Я засмеялся. Мне стало немного легче. Аня ослабила хватку. Скорость нашего механизма уменьшилась.
– Есть и та-такие мнения. Но ты же понимаешь, простота формы обманчива. Это как у Ро-Ро-Ротко. Содержание невозможно понять, не зная куда смотреть. В абстракции, как и в пазлах, всегда важны детали. К их истокам и стоит идти, а не рефлексировать обобщениями, стоя на месте. В привычной среде нам сложно увидеть многие нюансы – мы увлечены инстинктом самосохранения, фатикой и нормами поведения. Мы подчиняемся законам природы, иногда пытаемся идти против них, но смысл один – мы уже забываем, в силу мирового прогресса, любоваться этой самой природой, замечать детали. Художник же либо повторяет формы окружающего мира, либо их домысливает. Это тоже будут естественным процессом в становлении человеческого саморазвития, если только этого захотеть.
– Дааа, однако, ты красиво говоришь, словно лекцию читаешь. Ну, так, а что на счет «Черного квадрата»?

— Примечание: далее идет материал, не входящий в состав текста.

-- ==== Sys2Proof/Machine/PortRows.lean ====
section
/-! DEFINITION. The rows of the port pages (R132 to R154): octet mode, enable and disable, hold-off, negotiation, faults. -/

namespace Sys2Proof.Machine

/-- A page of Clause 73 as far as R138 uses one: the technology by interface code with its RS-FEC bits, or a null message page. -/
inductive AnPage where
  | base (technology : Nat) (rsAble rsAsked : Bool)
  | null
  deriving DecidableEq, Repr

/-- What port `p` sends (R138): its base page, and a null message page in answer to each next page of the partner. -/
def anSends (d : Dev) (p : Nat) (answer : Bool) : AnPage :=
  if answer then .null else .base (iface d p) (iface d p == 1) (iface d p == 1 && d.on (R.PORT_CTRL_FEC_MODE p))

/-- The FEC that a negotiation resolves to on a 25G-1L port. PRESUMED: under the priority rules of Clause 73 RS-FEC is used when both ends
are able and one of them asks for it (log 28). -/
def anRsFec (own partner : AnPage) : Bool :=
  match own, partner with
  | .base _ a x, .base _ b y => a && b && (x || y)
  | .null, _ => false
  | _, .null => false

/-- Clause 73 negotiation resolves with a partner of the port's technology (R138): the first lane leaves RX_DETECT once its burst is held. -/
def anResolved (d : Dev) (p : Nat) (able asked : Bool) : Dev :=
  if laneNegotiates d p && laneStage d p == stRxDetect then
    let f := decide (2 ≤ iface d p) || anRsFec (anSends d p false) (.base (iface d p) able asked)
    let d := d.setAll [(R.PORT_STATUS_AN_DONE p, 1), (R.PORT_STATUS_AN_NO_HCD p, 0), (R.PORT_STATUS_FEC_ACTIVE p, b2n f)]
    if d.get (L.LANE_BURST p) = 2 then (laneSet d p stTraining).setAll [(R.LANE_STATUS_SIGNAL p, 1), (R.LANE_STATUS_TRAINED p, 0)] else d
  else d

/-- The partner does not advertise the configured ability (R139). -/
def anRestart (d : Dev) (p : Nat) : Dev :=
  if laneNegotiates d p && laneStage d p == stRxDetect then
    portCount (d.setAll [(R.PORT_STATUS_AN_NO_HCD p, 1), (R.PORT_STATUS_AN_DONE p, 0)]) p (R.AN_RESTARTS p)
  else d

/-- The port's hi_ber variable, or the degraded-SER indication of its FEC, is now `v`: HI_BER follows, and each rise counts and latches
ERRORS (R137). -/
def hiBer (d : Dev) (p : Nat) (v : Bool) : Dev :=
  if !portReserved d p || !served d p || d.on (R.PORT_STATUS_HI_BER p) == v then d
  else if v then portEvent (portCount (d.set (R.PORT_STATUS_HI_BER p) 1) p (R.HI_BER_COUNT p)) p 3
  else d.set (R.PORT_STATUS_HI_BER p) 0

/-- An aligned port loses marker lock on a PCS lane (R147, R148). -/
def amLockLoss (run : RunState) (d : Dev) (p : Nat) : Dev :=
  if portState d p = psUp ∧ d.on (R.PORT_STATUS_ALIGNED p) then holdoffEntry run (portCount d p (R.AM_LOCK_LOSS p)) p else d

/-- Received fault ordered sets change (R153, R154): local and remote fault exclude each other, local fault first. -/
def faultSets (d : Dev) (p : Nat) (lf rf : Bool) : Dev := if portState d p = psUp then portFault d p lf (rf && !lf) else d

/-- The PCS of a port in HOLDOFF realigns while all its lanes are ACTIVE (R150). -/
def pcsRealigned (run : RunState) (d : Dev) (p : Nat) : Dev :=
  if portState d p = psHoldoff ∧ allActive d p then portRise run (d.set (R.PORT_STATUS_ALIGNED p) 1) p else d

/-- ENABLE of a port is written 0: the port is disabled in the next tick (R143). DESIGN CHOICE: until then ENABLE reads 1 (log 18). -/
def portOff (d : Dev) (p : Nat) : Dev :=
  if portState d p = psDisabled ∧ ¬ d.posted.any (fun x => x.2 == .portEnable p) then d else d.post (.portDisable p)

/-- ENABLE of a port is written 1: at once, or behind a write of 0 that waits for its tick. -/
def portOn (run : RunState) (power : PowerState) (d : Dev) (p : Nat) : Dev :=
  if d.posted.any (fun x => x.2 == .portDisable p) then d.post (.portEnable p) else portEnable run power d p

/-- OCT_PORT_MODE_WRITE (R545). -/
def execOctPortModeWrite (k : Fin 32) (mode : Fin 16) (s : State) : Host.Outcome State Fault Refusal :=
  s.page (0x30 + k) fun d => portMode d k mode
/-- PORT_ENABLE (R141). -/
def execPortEnable (p : Fin 256) (s : State) : Host.Outcome State Fault Refusal :=
  s.page (portPage p) fun d => portOn s.run s.power d p
/-- PORT_DISABLE (R143). -/
def execPortDisable (p : Fin 256) (s : State) : Host.Outcome State Fault Refusal :=
  s.page (portPage p) fun d => portOff d p
/-- HOLDOFF_EXPIRY (R151). -/
def execHoldoffExpiry (p : Fin 256) (s : State) : Host.Outcome State Fault Refusal := s.lanes fun d => holdoffExpiry d p
/-- AN_RESOLVED (R138): what the partner's base page says of RS-FEC. -/
def execAnResolved (p : Fin 256) (far : PartnerFec) (s : State) : Host.Outcome State Fault Refusal := s.lanes fun d => anResolved d p far.able far.asked
/-- AN_RESTART (R139). -/
def execAnRestart (p : Fin 256) (s : State) : Host.Outcome State Fault Refusal := s.lanes fun d => anRestart d p
/-- HI_BER_RISE (R137): the variable takes a value; `true` is the rise. -/
def execHiBerRise (c : BerChange) (s : State) : Host.Outcome State Fault Refusal := s.lanes fun d => hiBer d c.port c.up
/-- AM_LOCK_LOSS (R147). -/
def execAmLockLoss (p : Fin 256) (s : State) : Host.Outcome State Fault Refusal := s.lanes fun d => amLockLoss s.run d p
/-- FAULT_ORDERED_SETS (R154): which faults the received ordered sets give now. -/
def execFaultOrderedSets (p : Fin 256) (lf rf : Bool) (s : State) : Host.Outcome State Fault Refusal :=
  s.lanes fun d => faultSets d p lf rf
/-- PCS_REALIGNED (R150). -/
def execPcsRealigned (p : Fin 256) (s : State) : Host.Outcome State Fault Refusal := s.lanes fun d => pcsRealigned s.run d p

end Sys2Proof.Machine
end

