/-- Entry to OWNED from the staged package; without one the owner's image slots are revoked (R418). -/
def installOwned (s : State) : State :=
  if !s.d.on R.LC_STATUS_ENROLL_STAGED then
    { s with otp := otpBlow s.otp 0x080 12, d := s.d.set R.LC_LAST_ENROLL_LOST 1 }
  else
    let bs := stagedBytes s.d
    let otp := otpBlowBig (otpBlowBig (otpBlowBig s.otp 0x068 12 (pkg bs 72 48)) 0x074 12 (pkg bs 120 48)) 0x081 2 (pkg bs 16 8)
    let otp := otpBlow (otpBlow otp 0x083 (ceilWord (pkg bs 168 1) (pkg bs 170 2) (pkg bs 172 2))) 0x084
      (ceilWord (pkg bs 169 1) (pkg bs 174 2) (pkg bs 176 2))
    { s with otp := otp, d := pkgRoots (pkgAttest s.d bs) bs }

/-- The OTP words and Base Camp contents of the transition are written. -/
def lcInstall (s : State) (src t : Nat) : State :=
  let s :=
    if t = 2 then s.setDev (rootInstall s.d 0 (vendorKey s.otp (beBytes 8 (otpBig s.otp 0x040 2))))
    else if t = 3 then installOwned s
    else if t = 4 then (if src = 3 then { s with otp := otpBlow s.otp 0x080 12 } else s)
    else { s with otp := (List.range 0x085).foldl (fun o w => otpBlow o w (2 ^ 32 - 1)) s.otp }
  otpCounts s

/-- LC_LAST records a completed transition. -/
def lcRecord (d : Dev) (src t : Nat) : Dev := d.setAll [(R.LC_LAST_FROM, src), (R.LC_LAST_TO, t), (R.LC_LAST_CODE, codeOk)]

/-- The controller runs in phase `p`. -/
def lcAt (s : State) (p : Nat) : Bool := s.d.get R.LC_STATUS_PHASE == p && !s.d.on L.LC_STOP

/-- The last fuse of the intent word is blown: the transition goes on whatever happens (R412), so LC_LAST no longer records an earlier refusal
of the same target, by which a boot would leave it out (R413). -/
def intentCommitted (s : State) : State :=
  if lcAt s 1 || lcAt s 2 then
    let t := s.d.get L.LC_TARGET
    let i := lcIntent t
    let d := if lcRefused s.d t then s.d.set R.LC_LAST_CODE codeRunning else s.d
    { s with otp := otpBlow s.otp i.1 i.2, d := d.set R.LC_STATUS_PHASE 3 }
  else s

/-- The stores are clear. -/
def wipeDone (s : State) : State :=
  if lcAt s 3 then s.setDev ((lcWipe s.d (s.d.get R.LC_STATE) (s.d.get L.LC_TARGET)).set R.LC_STATUS_PHASE 4) else s

/-- The install items are written. -/
def installDone (s : State) : State :=
  if lcAt s 4 then
    let s := lcInstall s (s.d.get R.LC_STATE) (s.d.get L.LC_TARGET)
    s.setDev (s.d.set R.LC_STATUS_PHASE 5)
  else s

/-- The completion word is programmed: LC_LAST, and a device reset with cause 4 (R415). -/
def transitionComplete (s : State) : State :=
  if lcAt s 5 then
    let t := s.d.get L.LC_TARGET
    let c := lcComplete t
    let d := clearStaged (lcRecord s.d (s.d.get R.LC_STATE) t)
    deviceReset { s with otp := otpBlow s.otp c.1 c.2, d := d } 4
  else s

/-- The boot ROM completes an interrupted transition to `t` and decodes the state again (R417, R418). -/
def lcResume (s : State) (t : Nat) : State :=
  let src := s.d.get R.LC_STATE
  let i := lcIntent t
  let s := { s with otp := otpBlow s.otp i.1 i.2, d := lcWipe s.d src t }
  let s := lcInstall s src t
  let c := lcComplete t
  otpLoad { s with otp := otpBlow s.otp c.1 c.2, d := clearStaged (lcRecord s.d src t) }

/-! ## Owner packages (R419, R420) -/

/-- Header and length are those of a package. -/
def pkgShape (bs : List Byte) (len : Nat) : Bool :=
  pkg bs 0 4 == 0x4948454E && pkg bs 4 1 == 1 && (pkg bs 5 1 == 1 || pkg bs 5 1 == 2) && decide (pkg bs 6 1 ≤ 16) &&
    len == 196 + 36 * pkg bs 6 1

/-- Root entries: indices 8 to 63, none twice, zero bytes zero. -/
def pkgRootsOk (bs : List Byte) : Bool :=
  let is := (List.range (pkg bs 6 1)).map fun i => pkg bs (180 + 36 * i) 1
  is.all (fun r => decide (8 ≤ r) && decide (r ≤ 63)) && decide (is.Nodup) &&
    (List.range (pkg bs 6 1)).all fun i => pkg bs (181 + 36 * i) 3 == 0

/-- Fields of the opened package within their ranges (R419); `owner` is the enrolled OWNER_ID. -/
def pkgFieldsOk (bs : List Byte) (owner : Nat) : Bool :=
  pkg bs 7 1 == 0 && pkg bs 16 8 != 0 && pkg bs 178 2 == 0 && pkgRootsOk bs &&
    (if pkg bs 5 1 = 1 then
      pkg bs 72 48 != 0 && decide (pkg bs 168 1 ≤ 0x7F) && decide (pkg bs 169 1 ≤ 0x7F) &&
        ([170, 172, 174, 176].all fun i => decide (pkg bs i 2 ≤ 1023))
    else pkg bs 72 106 == 0 && pkg bs 16 8 == owner)

/-- The package opened under ETK: its bytes before the tag. -/
def pkgOpen (otp : List (Nat × Nat)) (d : Dev) (bs : List Byte) : List Byte × Bool :=
  let n := pkg bs 6 1
  let key := secretCmac otp labelEnroll (idBytes d)
  let o := Crypto.gcmOpen 32 key (pkg bs 28 12) (bs.take 40) ((bs.drop 40).take (140 + 36 * n)) (pkg bs (180 + 36 * n) 16)
  (bs.take 40 ++ o.1, o.2)

/-- ROOT_INSTALL: BC1 with KEY_ID and each listed root, whose former keys are lost as parents. -/
def rootsInstalled (d : Dev) (bs : List Byte) : Dev :=
  (List.range (pkg bs 6 1)).foldl (fun d i =>
    let r := pkg bs (180 + 36 * i) 1
    parentLost (d.set (R.ROOT_GENERATION r) (min (2 ^ 32 - 1) (d.get (R.ROOT_GENERATION r) + 1))) (rootParent r)) (pkgRoots (pkgAttest d bs) bs)

/-- The run states in which a ROOT_INSTALL runs (R420). -/
def RunState.installs : RunState → Bool
  | .booting => true
  | .active => true
  | .contained => true
  | .alarmHold => false
  | .halted => false
  | .zeroized => false

/-- ENROLL_LOAD in slot `i` of page 0x06. -/
def enrollLoad (s : State) (d : Dev) (i : Nat) : Dev :=
  let id := slotId 6 i
  let len := slotArg d id 0
  let bs := (lcBufBytes d i).take len
  let kind := pkg bs 5 1
  let lc := d.get R.LC_STATE
  if !pkgShape bs len then slotFail d id codeArg 1
  else if pkg bs 8 8 ≠ d.get R.DEVICE_ID then slotFail d id codeArg 2
  else if kind = 1 ∧ (lc ≠ lcProvisioned ∨ d.on R.DEBUG_STATUS_FULL_OPEN) then slotFail d id codeState 1
  else if kind = 2 ∧ (lc ≠ lcOwned ∨ ¬ s.run.installs) then slotFail d id codeState 1
  else if kind = 2 ∧ ¬ d.on R.PRESENCE_STATUS_ASSERTED then slotEnd d id codePresence []
  else
    let o := pkgOpen s.otp d bs
    if !o.2 then slotFail d id codeIntegrity 1
    else if !pkgFieldsOk o.1 (d.get R.OWNER_ID) then slotFail d id codeArg 3
    else if kind = 1 then
      slotEnd (d.setAll [(L.STAGED, beVal o.1), (L.STAGED_LEN, o.1.length), (R.LC_STATUS_ENROLL_STAGED, 1)]) id codeOk [1]
    else slotEnd (rootsInstalled d o.1) id codeOk [2]

/-! ## OTP commands (R421, R430) -/

/-- OTP_PROGRAM. -/
def otpProgram (s : State) (id : Nat) : State :=
  let w := slotArg s.d id 0
  if s.d.get R.LC_STATE ≠ lcTest then s.setDev (slotFail s.d id codeState 1)
  else if 0x067 < w then s.setDev (slotEnd s.d id codeArg [])
  else
    let s := otpCounts { s with otp := otpBlow s.otp w (slotArg s.d id 1) }
    s.setDev (slotEnd s.d id codeOk [])

/-- KEYHASH_REVOKE. -/
def keyhashRevoke (s : State) (id : Nat) : State :=
  let k := slotArg s.d id 0
  let lc := s.d.get R.LC_STATE
  if 3 < k ∨ ¬ bitAt (slotsPermitted s.otp lc) k then s.setDev (slotFail s.d id codeState 1)
  else if !s.d.on R.PRESENCE_STATUS_ASSERTED then s.setDev (slotEnd s.d id codePresence [])
  else
    let otp := otpBlow s.otp 0x080 (2 ^ k)
    if slotsUsable otp lc = 0 then s.setDev (slotFail s.d id codeState 5)
    else
      let s := otpCounts { s with otp := otp }
      s.setDev (slotEnd s.d id codeOk [])

/-! ## Debug (R424 to R427) -/

/-- DEBUG_CTRL bit of a class as it reads: 1 in TEST and RETURNED. -/
def debugEnable (d : Dev) (cls : Nat) : Bool :=
  let lc := d.get R.LC_STATE
  lc == lcTest || lc == lcReturned || (lc != lcScrapped && d.on (if cls = 1 then R.DEBUG_CTRL_LANE_EN else R.DEBUG_CTRL_FULL_EN))

/-- The state allows a class to open. -/
def debugState (d : Dev) (cls : Nat) : Bool :=
  let lc := d.get R.LC_STATE
  (cls == 1 && decide (1 ≤ lc) && decide (lc ≤ 4)) || (cls == 2 && (lc == 1 || lc == 2 || lc == 4))

/-- Presence is required at the response. -/
def debugPresence (d : Dev) (cls : Nat) : Bool :=
  let lc := d.get R.LC_STATE
  (cls == 1 && lc == 3) || (cls == 2 && (lc == 2 || lc == 4))

/-- Draw bytes from the output instance for a use outside the vault's commands. -/
def drbgOut (d : Dev) (n : Nat) : Dev × List Byte := drbgGen (if drbgDue d 1 then drbgSeed d 1 false else d) 1 n

/-- Results that carry a nonce, lowest word first. -/
def nonceWords (bs : List Byte) : List Nat := stringWords bs 8

/-- DEBUG_CHALLENGE in slot `i`. -/
def debugChallenge (d : Dev) (i : Nat) : Dev :=
  let id := slotId 6 i
  let cls := slotArg d id 0
  if !debugState d cls then slotFail d id codeState 1
  else if !(debugEnable d cls || (cls == 2 && d.get R.LC_STATE == lcTest)) then slotFail d id codeState 8
  else if !drbgIs d drbgReady then slotFail d id codeState 4
  else if 8 ≤ d.get R.DEBUG_STATUS_FAILS then slotFail d id codeState 7
  else
    let r := drbgOut d 32
    let d := r.1
    let c := beBytes 4 0x49484443 ++ beBytes 1 1 ++ beBytes 1 cls ++ beBytes 1 (d.get R.LC_STATE) ++ beBytes 1 0 ++ idBytes d ++
      beBytes 8 (d.get R.BOOT_COUNT) ++ r.2 ++ beBytes 8 0
    let d := (lcBufWrite d i c).setAll [(L.CHAL, beVal c), (L.CHAL_AT, d.time), (R.DEBUG_STATUS_CHALLENGE_OUT, 1)]
    (slotEnd d id codeOk (nonceWords r.2)).set (L.SLOT_READ_ONCE id) 8

/-- 120 s of device time have passed since the challenge (R425). -/
def chalExpired (d : Dev) : Bool := decide (d.get L.CHAL_AT + 120 * fineSec ≤ d.time)

/-- The outstanding challenge is discarded. -/
def chalDrop (d : Dev) : Dev := d.setAll [(R.DEBUG_STATUS_CHALLENGE_OUT, 0), (L.CHAL, 0), (L.CHAL_AT, 0)]

/-- The response that the maker's server gives. -/
def chalAnswer (otp : List (Nat × Nat)) (d : Dev) (cls : Nat) : List Byte :=
  Crypto.hmac384 (secretHmac otp (if cls = 1 then labelLane else labelFull) (idBytes d)) (beBytes 64 (d.get L.CHAL))

/-- A debug class opens. -/
def debugOpened (d : Dev) (f : Fld) : Dev := (d.setAll [(f, 1), (L.DEBUG_SINCE, 1)]).latch 6 8

/-- DEBUG_RESPOND in slot `i` (R426, R427). -/
def debugRespond (otp : List (Nat × Nat)) (d : Dev) (i : Nat) : Dev :=
  let id := slotId 6 i
  let cls := bitsOf (d.get L.CHAL) 464 8
  let ans := argString d id 0 11 48
  if !d.on R.DEBUG_STATUS_CHALLENGE_OUT || chalExpired d then slotFail (chalDrop d) id codeState 6
  else if !debugState d cls then slotFail (chalDrop d) id codeState 1
  else if !(debugEnable d cls || (cls == 2 && d.get R.LC_STATE == lcTest)) then slotFail (chalDrop d) id codeState 8
  else if debugPresence d cls && !d.on R.PRESENCE_STATUS_ASSERTED then slotEnd (chalDrop d) id codePresence []
  else if ans ≠ chalAnswer otp d cls then
    let d := (chalDrop d).count 6 R.DEBUG_FAILS
    slotFail ((d.set R.DEBUG_STATUS_FAILS (min 8 (d.get R.DEBUG_STATUS_FAILS + 1))).latch 6 9) id codeIntegrity 1
  else if cls = 1 then slotEnd (debugOpened (chalDrop d) R.DEBUG_STATUS_LANE_OPEN) id codeOk []
  else (chalDrop d).setAll [(L.FULL_WIPE, i + 1), (L.SLOT_CODE id, codeRunning)]

/-- The stores are clear after a full-debug response (R427). -/
def fullDebugDone (d : Dev) : Dev :=
  let q := d.get L.FULL_WIPE
  if q = 0 then d
  else slotEnd (debugOpened ((clearStaged (clearMemory (clearKeys d))).set L.FULL_WIPE 0) R.DEBUG_STATUS_FULL_OPEN) (7 + q) codeOk []

/-! ## Rows -/

/-- A CMD write to slot `i` of page 0x06, with commands that may change the fuses. -/
def State.lcSlot (s : State) (i op : Nat) (f : State → State) : Host.Outcome State Fault Refusal :=
  .next (if s.live 6 ∧ ¬ slotActive s.d (slotId 6 i) then f (s.setDev (slotAccept s.d (slotId 6 i) op)) else s)

/-- LC_TRANSITION (R411). -/
def execLcTransition (target : Fin 8) (key : BitVec 16) (s : State) : Host.Outcome State Fault Refusal :=
  .next (if s.live 6 ∧ key.toNat = 0x4C43 then s.setDev (lcWrite s.d target) else s)
/-- LC_INTENT_COMMITTED (R413). -/
def execLcIntentCommitted (s : State) : Host.Outcome State Fault Refusal := s.powered intentCommitted
/-- LC_WIPE_DONE (R412). -/
def execLcWipeDone (s : State) : Host.Outcome State Fault Refusal := s.powered wipeDone
/-- LC_INSTALL_DONE (R412). -/
def execLcInstallDone (s : State) : Host.Outcome State Fault Refusal := s.powered installDone
/-- LC_TRANSITION_COMPLETE (R415). -/
def execLcTransitionComplete (s : State) : Host.Outcome State Fault Refusal := s.powered transitionComplete
/-- OTP_PROGRAM (R430). -/
def execOtpProgram (slot : Fin 4) (s : State) : Host.Outcome State Fault Refusal :=
  s.lcSlot slot 0x0001 fun s => otpProgram s (slotId 6 slot)
/-- ENROLL_LOAD (R420). -/
def execEnrollLoad (slot : Fin 4) (s : State) : Host.Outcome State Fault Refusal :=
  s.lcSlot slot 0x0002 fun s => s.setDev (enrollLoad s s.d slot)
/-- KEYHASH_REVOKE (R421). -/
def execKeyhashRevoke (slot : Fin 4) (s : State) : Host.Outcome State Fault Refusal :=
  s.lcSlot slot 0x0003 fun s => keyhashRevoke s (slotId 6 slot)
/-- DEBUG_CHALLENGE (R425). -/
def execDebugChallenge (slot : Fin 4) (s : State) : Host.Outcome State Fault Refusal :=
  s.lcSlot slot 0x0004 fun s => s.setDev (debugChallenge s.d slot)
/-- DEBUG_RESPOND (R426). -/
def execDebugRespond (slot : Fin 4) (s : State) : Host.Outcome State Fault Refusal :=
  s.lcSlot slot 0x0005 fun s => s.setDev (debugRespond s.otp s.d slot)
/-- DEBUG_CHALLENGE_EXPIRY (R425). -/
def execDebugChallengeExpiry (s : State) : Host.Outcome State Fault Refusal :=
  s.powered fun s => if s.d.on R.DEBUG_STATUS_CHALLENGE_OUT ∧ chalExpired s.d then s.setDev (chalDrop s.d) else s
/-- FULL_DEBUG_WIPE_DONE (R427). -/
def execFullDebugWipeDone (s : State) : Host.Outcome State Fault Refusal := s.powered fun s => s.setDev (fullDebugDone s.d)

end Sys2Proof.Machine
end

– На счет «Черного квадрата»… Думаю, идея у него есть.
– И какая?
– Просто есть и все. Каждый назовет свою. Малевич взял холст и нанес на него черное масло. Говорят, он его получил путем смешения цветов, а не взял уже готовую черную консистенцию. От этого «Черный квадрат» получился не совсем черным. Но тут, скорее, будет важным другое: те следы, что оставила кисть на застывшем масле, те трещины, что проявились после высыхания холста, та неровная форма фигуры, что ассоциируется с квадратом, та светлая рама, что обрамила собой масло Казимира и рождают высший интерес к изучению пространства и формы и, как следствие, наслаждение ими. Скажу просто, по-детски, – это безумно любопытно, смотреть на то, как легло масло, как бегала кисть Казимира по холсту, интересно заглядывать в трещины полотна. Как ребенок, можно задаваться вопросом: «почему так, а не иначе?»; можно бесконечно долго любоваться эстетикой «Черного квадрата», не отвлекаясь на сюжет работы. То есть, я хочу сказать, что можно ведь погрузиться в эстетическое изучение полотна и более классической живописи. И на ней будут следы кисти на застывшем масле, и, может, даже трещины. Но там будет и отвлекающий момент, который идет рефреном по всему холсту вдоль и поперек, вверх и вниз – у картины будет сюжет, изображение, если хотите. У «Черного квадрата» их нет. Он абсолютно избавлен от этого. И в этом его замысел – любоваться масляной картиной, на которой ничего не изображено. Это торжество пространства и формы над визуализацией сюжета, мысли над пустым созерцанием, стремления видеть – над бездумным взглядом. В конце концов, это безумно любопытно. Другое дело, люди придают «Черному квадрату» слишком много ошибочных смыслов, которых сами не понимают. Если меня спросить, гениален ли Малевич в своем «Черном квадрате», я отвечу тривиально – и да, и нет. «Нет» – потому что слишком просто для гениальности, «да» – потому что бесконечно интересно рассматривать каждый сантиметр его полотна.